*** Task material

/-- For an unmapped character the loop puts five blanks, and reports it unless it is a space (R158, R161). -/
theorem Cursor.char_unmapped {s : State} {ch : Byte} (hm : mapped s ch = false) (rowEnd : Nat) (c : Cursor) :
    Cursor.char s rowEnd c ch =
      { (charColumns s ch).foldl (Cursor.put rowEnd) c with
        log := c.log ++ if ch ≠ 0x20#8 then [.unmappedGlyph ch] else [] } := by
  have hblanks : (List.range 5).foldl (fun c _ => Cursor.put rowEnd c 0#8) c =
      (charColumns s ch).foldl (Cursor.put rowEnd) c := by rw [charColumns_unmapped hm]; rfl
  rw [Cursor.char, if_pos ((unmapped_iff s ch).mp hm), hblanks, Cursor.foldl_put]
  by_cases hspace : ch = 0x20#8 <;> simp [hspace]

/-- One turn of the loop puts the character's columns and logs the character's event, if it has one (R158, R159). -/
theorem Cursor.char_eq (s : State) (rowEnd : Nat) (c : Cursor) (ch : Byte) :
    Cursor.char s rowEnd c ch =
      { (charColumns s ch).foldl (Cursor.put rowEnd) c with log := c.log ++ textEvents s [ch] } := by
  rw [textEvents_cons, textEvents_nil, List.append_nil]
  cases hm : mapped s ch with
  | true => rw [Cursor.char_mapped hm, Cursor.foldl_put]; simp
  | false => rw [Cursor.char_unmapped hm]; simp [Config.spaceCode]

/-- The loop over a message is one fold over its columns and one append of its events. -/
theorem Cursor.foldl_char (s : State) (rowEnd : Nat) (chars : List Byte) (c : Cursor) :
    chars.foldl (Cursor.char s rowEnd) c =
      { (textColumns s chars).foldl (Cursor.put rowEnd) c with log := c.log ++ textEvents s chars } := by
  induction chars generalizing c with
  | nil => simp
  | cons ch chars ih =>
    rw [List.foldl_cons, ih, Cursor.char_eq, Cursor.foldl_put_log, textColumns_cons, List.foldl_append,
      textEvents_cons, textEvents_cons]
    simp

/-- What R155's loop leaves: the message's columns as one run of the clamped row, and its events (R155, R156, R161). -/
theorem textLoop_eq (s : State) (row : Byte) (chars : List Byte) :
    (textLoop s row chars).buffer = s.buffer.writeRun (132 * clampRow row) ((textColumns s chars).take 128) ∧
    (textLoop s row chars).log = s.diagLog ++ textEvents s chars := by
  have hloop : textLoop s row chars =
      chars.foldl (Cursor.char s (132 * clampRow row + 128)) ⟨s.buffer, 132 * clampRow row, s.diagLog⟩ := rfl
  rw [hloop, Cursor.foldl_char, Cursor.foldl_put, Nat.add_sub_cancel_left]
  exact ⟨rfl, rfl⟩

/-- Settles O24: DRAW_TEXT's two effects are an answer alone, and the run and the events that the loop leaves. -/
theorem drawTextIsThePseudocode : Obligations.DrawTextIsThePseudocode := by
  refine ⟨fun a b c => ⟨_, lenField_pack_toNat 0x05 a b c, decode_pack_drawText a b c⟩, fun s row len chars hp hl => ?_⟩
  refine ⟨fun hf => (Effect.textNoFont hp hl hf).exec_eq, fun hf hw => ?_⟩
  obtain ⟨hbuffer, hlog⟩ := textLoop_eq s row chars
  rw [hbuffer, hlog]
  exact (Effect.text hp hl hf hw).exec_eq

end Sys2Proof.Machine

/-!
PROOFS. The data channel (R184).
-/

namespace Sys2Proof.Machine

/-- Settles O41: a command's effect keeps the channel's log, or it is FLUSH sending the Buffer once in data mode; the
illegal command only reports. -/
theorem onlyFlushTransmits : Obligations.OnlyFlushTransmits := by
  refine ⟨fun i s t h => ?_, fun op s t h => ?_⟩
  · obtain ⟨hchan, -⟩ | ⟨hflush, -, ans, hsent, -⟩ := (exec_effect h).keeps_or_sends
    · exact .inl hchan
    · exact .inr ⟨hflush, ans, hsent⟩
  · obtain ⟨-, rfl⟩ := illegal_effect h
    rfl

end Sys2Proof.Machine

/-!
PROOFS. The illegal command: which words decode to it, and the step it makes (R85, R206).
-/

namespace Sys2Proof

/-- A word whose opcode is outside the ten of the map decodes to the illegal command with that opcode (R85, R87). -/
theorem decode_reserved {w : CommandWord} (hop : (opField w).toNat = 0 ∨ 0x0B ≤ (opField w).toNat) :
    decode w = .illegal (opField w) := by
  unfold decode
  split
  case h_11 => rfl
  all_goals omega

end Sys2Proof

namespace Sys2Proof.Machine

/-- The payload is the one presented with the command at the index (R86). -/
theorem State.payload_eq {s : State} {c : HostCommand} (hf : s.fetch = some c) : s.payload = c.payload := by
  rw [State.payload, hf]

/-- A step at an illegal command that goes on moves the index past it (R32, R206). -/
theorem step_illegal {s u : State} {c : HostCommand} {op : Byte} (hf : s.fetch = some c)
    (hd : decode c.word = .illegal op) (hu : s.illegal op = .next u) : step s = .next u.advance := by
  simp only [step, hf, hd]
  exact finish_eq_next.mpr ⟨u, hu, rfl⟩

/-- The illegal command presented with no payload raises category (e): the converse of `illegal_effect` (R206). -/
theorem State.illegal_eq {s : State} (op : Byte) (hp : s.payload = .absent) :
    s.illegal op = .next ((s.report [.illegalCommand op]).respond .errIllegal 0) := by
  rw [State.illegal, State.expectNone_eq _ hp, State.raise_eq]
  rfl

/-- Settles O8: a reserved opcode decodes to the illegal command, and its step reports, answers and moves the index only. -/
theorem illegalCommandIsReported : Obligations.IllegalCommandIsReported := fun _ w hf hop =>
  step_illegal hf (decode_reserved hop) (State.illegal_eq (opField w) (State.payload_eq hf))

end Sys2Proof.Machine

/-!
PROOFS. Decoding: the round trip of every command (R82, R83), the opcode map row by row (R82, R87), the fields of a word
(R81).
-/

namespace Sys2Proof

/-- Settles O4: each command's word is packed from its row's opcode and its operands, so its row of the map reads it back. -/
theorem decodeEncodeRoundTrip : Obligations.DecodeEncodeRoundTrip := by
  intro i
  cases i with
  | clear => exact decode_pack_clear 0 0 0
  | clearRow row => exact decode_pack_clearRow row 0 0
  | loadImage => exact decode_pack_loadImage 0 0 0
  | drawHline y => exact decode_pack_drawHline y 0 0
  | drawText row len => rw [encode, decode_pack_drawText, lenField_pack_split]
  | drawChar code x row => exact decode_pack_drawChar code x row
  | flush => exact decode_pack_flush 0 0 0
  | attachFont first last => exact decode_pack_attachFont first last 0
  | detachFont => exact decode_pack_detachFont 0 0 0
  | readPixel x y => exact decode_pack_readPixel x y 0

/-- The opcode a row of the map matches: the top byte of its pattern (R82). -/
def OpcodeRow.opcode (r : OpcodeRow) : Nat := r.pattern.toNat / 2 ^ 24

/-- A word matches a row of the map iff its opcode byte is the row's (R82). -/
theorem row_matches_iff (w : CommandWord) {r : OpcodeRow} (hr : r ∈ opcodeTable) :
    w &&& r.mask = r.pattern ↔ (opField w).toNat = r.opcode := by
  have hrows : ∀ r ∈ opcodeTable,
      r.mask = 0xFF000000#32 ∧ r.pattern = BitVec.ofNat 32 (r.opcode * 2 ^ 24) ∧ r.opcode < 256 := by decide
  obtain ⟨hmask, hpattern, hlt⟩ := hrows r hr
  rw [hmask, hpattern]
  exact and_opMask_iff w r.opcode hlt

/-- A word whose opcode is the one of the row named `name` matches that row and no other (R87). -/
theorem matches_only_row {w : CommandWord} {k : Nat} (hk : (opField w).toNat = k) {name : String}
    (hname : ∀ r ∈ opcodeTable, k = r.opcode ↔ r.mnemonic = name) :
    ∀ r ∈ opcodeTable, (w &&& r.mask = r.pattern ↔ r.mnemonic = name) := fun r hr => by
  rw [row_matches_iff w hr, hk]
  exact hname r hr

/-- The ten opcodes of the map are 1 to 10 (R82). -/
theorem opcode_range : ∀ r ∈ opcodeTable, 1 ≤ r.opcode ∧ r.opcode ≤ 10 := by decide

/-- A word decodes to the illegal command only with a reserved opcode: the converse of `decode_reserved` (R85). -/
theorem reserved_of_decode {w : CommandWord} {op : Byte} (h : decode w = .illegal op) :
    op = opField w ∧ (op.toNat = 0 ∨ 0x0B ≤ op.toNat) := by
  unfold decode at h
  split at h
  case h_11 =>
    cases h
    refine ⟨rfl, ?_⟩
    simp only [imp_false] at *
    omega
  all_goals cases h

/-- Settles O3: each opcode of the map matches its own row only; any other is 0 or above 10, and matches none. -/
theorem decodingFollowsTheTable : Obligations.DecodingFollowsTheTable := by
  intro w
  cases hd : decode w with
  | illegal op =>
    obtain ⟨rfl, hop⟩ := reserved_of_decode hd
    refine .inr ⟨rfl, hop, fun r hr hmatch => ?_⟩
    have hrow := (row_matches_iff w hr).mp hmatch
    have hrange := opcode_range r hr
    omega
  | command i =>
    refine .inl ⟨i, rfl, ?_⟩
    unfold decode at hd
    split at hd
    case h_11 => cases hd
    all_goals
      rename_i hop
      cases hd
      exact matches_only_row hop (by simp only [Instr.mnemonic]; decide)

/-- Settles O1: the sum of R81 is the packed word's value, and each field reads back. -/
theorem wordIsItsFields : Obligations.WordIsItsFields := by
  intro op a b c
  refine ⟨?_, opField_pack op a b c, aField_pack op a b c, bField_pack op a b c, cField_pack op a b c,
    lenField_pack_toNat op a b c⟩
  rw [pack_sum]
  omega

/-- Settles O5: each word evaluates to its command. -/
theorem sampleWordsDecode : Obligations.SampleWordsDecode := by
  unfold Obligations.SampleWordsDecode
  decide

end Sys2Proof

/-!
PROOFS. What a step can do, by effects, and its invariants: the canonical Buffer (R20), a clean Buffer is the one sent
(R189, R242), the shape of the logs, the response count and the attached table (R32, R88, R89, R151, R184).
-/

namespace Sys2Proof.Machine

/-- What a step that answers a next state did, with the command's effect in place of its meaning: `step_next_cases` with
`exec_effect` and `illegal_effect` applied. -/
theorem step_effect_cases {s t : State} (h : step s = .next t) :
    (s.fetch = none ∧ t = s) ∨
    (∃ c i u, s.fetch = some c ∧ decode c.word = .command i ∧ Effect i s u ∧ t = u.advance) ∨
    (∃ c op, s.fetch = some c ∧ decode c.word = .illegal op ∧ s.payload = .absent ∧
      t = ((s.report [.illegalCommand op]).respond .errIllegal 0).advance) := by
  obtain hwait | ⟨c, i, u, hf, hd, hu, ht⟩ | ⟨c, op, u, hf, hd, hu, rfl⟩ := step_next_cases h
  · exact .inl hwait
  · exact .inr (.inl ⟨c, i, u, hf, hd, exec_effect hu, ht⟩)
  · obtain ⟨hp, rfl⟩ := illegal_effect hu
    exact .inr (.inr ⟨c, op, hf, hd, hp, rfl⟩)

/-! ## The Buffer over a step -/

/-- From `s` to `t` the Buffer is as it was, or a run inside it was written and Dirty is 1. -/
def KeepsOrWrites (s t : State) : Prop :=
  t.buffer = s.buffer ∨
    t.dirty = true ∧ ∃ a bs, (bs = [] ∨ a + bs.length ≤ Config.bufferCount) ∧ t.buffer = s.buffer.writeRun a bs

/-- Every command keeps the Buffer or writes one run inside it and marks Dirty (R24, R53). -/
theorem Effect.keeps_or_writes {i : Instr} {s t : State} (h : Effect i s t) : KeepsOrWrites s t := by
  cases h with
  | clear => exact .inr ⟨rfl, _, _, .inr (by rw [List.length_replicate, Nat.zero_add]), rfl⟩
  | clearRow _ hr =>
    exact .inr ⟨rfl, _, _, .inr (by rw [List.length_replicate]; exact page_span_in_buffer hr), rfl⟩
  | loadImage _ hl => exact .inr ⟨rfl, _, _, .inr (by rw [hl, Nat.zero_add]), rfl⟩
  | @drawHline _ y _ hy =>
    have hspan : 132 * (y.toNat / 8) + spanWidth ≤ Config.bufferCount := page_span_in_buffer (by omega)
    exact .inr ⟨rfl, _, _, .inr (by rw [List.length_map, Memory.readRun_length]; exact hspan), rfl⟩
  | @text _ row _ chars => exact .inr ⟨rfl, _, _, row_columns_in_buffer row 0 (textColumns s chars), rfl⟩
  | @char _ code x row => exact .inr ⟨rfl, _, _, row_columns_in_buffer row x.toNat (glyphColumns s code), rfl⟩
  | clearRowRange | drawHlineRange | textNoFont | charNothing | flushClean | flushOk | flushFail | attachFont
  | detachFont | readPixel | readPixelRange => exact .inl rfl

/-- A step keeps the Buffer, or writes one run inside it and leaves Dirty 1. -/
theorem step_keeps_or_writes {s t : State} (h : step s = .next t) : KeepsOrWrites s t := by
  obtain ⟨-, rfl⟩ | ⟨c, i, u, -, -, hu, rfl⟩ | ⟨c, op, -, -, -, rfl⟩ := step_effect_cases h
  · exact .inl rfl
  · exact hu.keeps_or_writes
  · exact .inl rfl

******
*** Task material

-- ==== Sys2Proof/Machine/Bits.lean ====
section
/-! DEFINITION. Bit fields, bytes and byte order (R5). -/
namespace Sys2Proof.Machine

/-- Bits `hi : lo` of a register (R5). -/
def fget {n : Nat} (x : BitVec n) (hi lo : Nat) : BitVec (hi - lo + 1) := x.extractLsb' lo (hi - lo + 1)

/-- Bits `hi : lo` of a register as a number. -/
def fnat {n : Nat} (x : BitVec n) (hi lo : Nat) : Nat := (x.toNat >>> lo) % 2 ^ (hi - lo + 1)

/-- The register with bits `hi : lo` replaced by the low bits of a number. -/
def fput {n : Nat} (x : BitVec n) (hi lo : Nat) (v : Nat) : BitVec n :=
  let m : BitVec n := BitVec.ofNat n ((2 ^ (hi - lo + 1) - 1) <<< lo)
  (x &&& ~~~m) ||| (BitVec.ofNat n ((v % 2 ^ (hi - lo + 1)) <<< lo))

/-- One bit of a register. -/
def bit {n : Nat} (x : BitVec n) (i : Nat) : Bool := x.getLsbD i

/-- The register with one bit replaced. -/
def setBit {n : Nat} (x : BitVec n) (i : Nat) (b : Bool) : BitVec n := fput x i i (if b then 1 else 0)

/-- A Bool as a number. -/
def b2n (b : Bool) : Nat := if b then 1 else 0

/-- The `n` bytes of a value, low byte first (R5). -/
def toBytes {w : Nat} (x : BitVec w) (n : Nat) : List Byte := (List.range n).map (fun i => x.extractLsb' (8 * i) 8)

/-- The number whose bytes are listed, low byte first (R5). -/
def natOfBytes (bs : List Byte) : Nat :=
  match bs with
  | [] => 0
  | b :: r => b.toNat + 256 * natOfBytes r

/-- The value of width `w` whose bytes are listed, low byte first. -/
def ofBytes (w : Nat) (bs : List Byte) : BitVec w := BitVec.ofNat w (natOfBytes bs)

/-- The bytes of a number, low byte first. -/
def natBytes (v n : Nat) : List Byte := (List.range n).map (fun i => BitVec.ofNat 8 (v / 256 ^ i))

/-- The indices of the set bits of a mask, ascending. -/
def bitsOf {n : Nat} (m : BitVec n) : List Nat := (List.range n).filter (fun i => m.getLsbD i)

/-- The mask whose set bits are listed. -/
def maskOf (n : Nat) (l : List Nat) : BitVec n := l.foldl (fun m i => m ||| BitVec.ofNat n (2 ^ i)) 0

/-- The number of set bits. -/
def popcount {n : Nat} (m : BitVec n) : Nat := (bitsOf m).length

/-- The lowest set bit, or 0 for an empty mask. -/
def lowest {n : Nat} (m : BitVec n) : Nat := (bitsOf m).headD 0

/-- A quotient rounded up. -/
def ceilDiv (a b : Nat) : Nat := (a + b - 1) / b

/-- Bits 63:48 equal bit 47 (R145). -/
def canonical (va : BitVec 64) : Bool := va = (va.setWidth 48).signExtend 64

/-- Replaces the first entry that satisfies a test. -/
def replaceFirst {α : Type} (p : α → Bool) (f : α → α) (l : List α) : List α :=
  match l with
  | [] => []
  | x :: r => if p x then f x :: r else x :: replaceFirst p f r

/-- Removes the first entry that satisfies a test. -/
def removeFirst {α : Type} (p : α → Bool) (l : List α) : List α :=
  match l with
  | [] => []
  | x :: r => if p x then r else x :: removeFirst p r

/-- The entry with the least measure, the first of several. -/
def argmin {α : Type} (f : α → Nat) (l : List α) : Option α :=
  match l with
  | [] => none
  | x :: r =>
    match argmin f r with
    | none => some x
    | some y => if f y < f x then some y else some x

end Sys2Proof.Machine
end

******

**Goal of the exercise:** In the entries above, find the line holding "Obligations.DecodingFollowsTheTable := by" and the line holding "Dirty is 1. -/", then retype exactly those two lines and every line between them, and nothing else.

**Answer for the task:**
theorem decodingFollowsTheTable : Obligations.DecodingFollowsTheTable := by
  intro w
  cases hd : decode w with
  | illegal op =>
    obtain ⟨rfl, hop⟩ := reserved_of_decode hd
    refine .inr ⟨rfl, hop, fun r hr hmatch => ?_⟩
    have hrow := (row_matches_iff w hr).mp hmatch
    have hrange := opcode_range r hr
    omega
  | command i =>
    refine .inl ⟨i, rfl, ?_⟩
    unfold decode at hd
    split at hd
    case h_11 => cases hd
    all_goals
      rename_i hop
      cases hd
      exact matches_only_row hop (by simp only [Instr.mnemonic]; decide)

/-- Settles O1: the sum of R81 is the packed word's value, and each field reads back. -/
theorem wordIsItsFields : Obligations.WordIsItsFields := by
  intro op a b c
  refine ⟨?_, opField_pack op a b c, aField_pack op a b c, bField_pack op a b c, cField_pack op a b c,
    lenField_pack_toNat op a b c⟩
  rw [pack_sum]
  omega

/-- Settles O5: each word evaluates to its command. -/
theorem sampleWordsDecode : Obligations.SampleWordsDecode := by
  unfold Obligations.SampleWordsDecode
  decide

end Sys2Proof

/-!
PROOFS. What a step can do, by effects, and its invariants: the canonical Buffer (R20), a clean Buffer is the one sent
(R189, R242), the shape of the logs, the response count and the attached table (R32, R88, R89, R151, R184).
-/

namespace Sys2Proof.Machine

/-- What a step that answers a next state did, with the command's effect in place of its meaning: `step_next_cases` with
`exec_effect` and `illegal_effect` applied. -/
theorem step_effect_cases {s t : State} (h : step s = .next t) :
    (s.fetch = none ∧ t = s) ∨
    (∃ c i u, s.fetch = some c ∧ decode c.word = .command i ∧ Effect i s u ∧ t = u.advance) ∨
    (∃ c op, s.fetch = some c ∧ decode c.word = .illegal op ∧ s.payload = .absent ∧
      t = ((s.report [.illegalCommand op]).respond .errIllegal 0).advance) := by
  obtain hwait | ⟨c, i, u, hf, hd, hu, ht⟩ | ⟨c, op, u, hf, hd, hu, rfl⟩ := step_next_cases h
  · exact .inl hwait
  · exact .inr (.inl ⟨c, i, u, hf, hd, exec_effect hu, ht⟩)
  · obtain ⟨hp, rfl⟩ := illegal_effect hu
    exact .inr (.inr ⟨c, op, hf, hd, hp, rfl⟩)

/-! ## The Buffer over a step -/

/-- From `s` to `t` the Buffer is as it was, or a run inside it was written and Dirty is 1. -/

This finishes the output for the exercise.